Infine, nel primo studio retrospettivo condotto su dati 'real world' relativi all’aderenza e alla persistenza d’uso di terapie antifibrotiche per il trattamento dell’IPF, i pazienti trattati con pirfenidone hanno mostrato un tasso elevato di aderenza durante il periodo di follow-up dello studio. Il 76,2% dei pazienti trattati con pirfenidone ha evidenziato persistenza d’uso della terapia.

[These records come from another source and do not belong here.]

-- ==== Sys2Proof/Machine/Datapath.lean ====
section
/-!
DEFINITION. The modular-addition datapath (spec 40_datapath.md R80 to R89): pure functions on words, with no encoding,
no state, no flag and no fault.
-/

namespace Sys2Proof.Machine

/-- `ADD32` (R80): addition modulo 2^32, the carry dropped. -/
def add32 (x y : Word) : Word := x + y

/-- `ROTL(x, n)` (R82): left circular rotation by `n` bits, `0 ≤ n ≤ 31`. -/
def rotl (x : Word) (n : Nat) : Word := x.rotateLeft n

/-- `P0` (R83). -/
def p0 (x : Word) : Word := x ^^^ rotl x 9 ^^^ rotl x 17

/-- `P1` (R84). -/
def p1 (x : Word) : Word := x ^^^ rotl x 15 ^^^ rotl x 23

/-- `T(j)` (R85): the round constant. -/
def tConst (j : Nat) : Word := if j < 16 then tLo else tHi

/-- `TROT(j) = ROTL(T(j), j mod 32)` (R88, R145). -/
def tRot (j : Nat) : Word := rotl (tConst j) (j % 32)

/-- `FF(x, y, z, j)` (R86): three-way exclusive or, then bitwise majority. -/
def ff (x y z : Word) (j : Nat) : Word :=
  if j < 16 then x ^^^ y ^^^ z else (x &&& y) ||| (x &&& z) ||| (y &&& z)

/-- `GG(x, y, z, j)` (R87): three-way exclusive or, then bitwise choose. -/
def gg (x y z : Word) (j : Nat) : Word :=
  if j < 16 then x ^^^ y ^^^ z else (x &&& y) ||| (~~~x &&& z)

end Sys2Proof.Machine
end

“Questi dati ci permettono di comprendere meglio il modo in cui pirfenidone potrebbe aiutare i soggetti affetti da IPF rallentando la progressione della malattia e forniscono, inoltre, informazioni sulla gestione dell’IPF nel contesto della reale pratica clinica” ha dichiarato Sandra Horning, MD, Chief Medical Officer e Head of Global Product Development di Roche.

Roche nelle malattie respiratorie
Roche è impegnata nel trasformare la cura dei pazienti con patologie respiratorie gravi. L’esperienza di quasi 30 anni del Gruppo Roche nel respiratorio include soluzioni terapeutiche come il dornase alfa per la fibrosi cistica e il pirfenidone per la fibrosi polmonare idiopatica.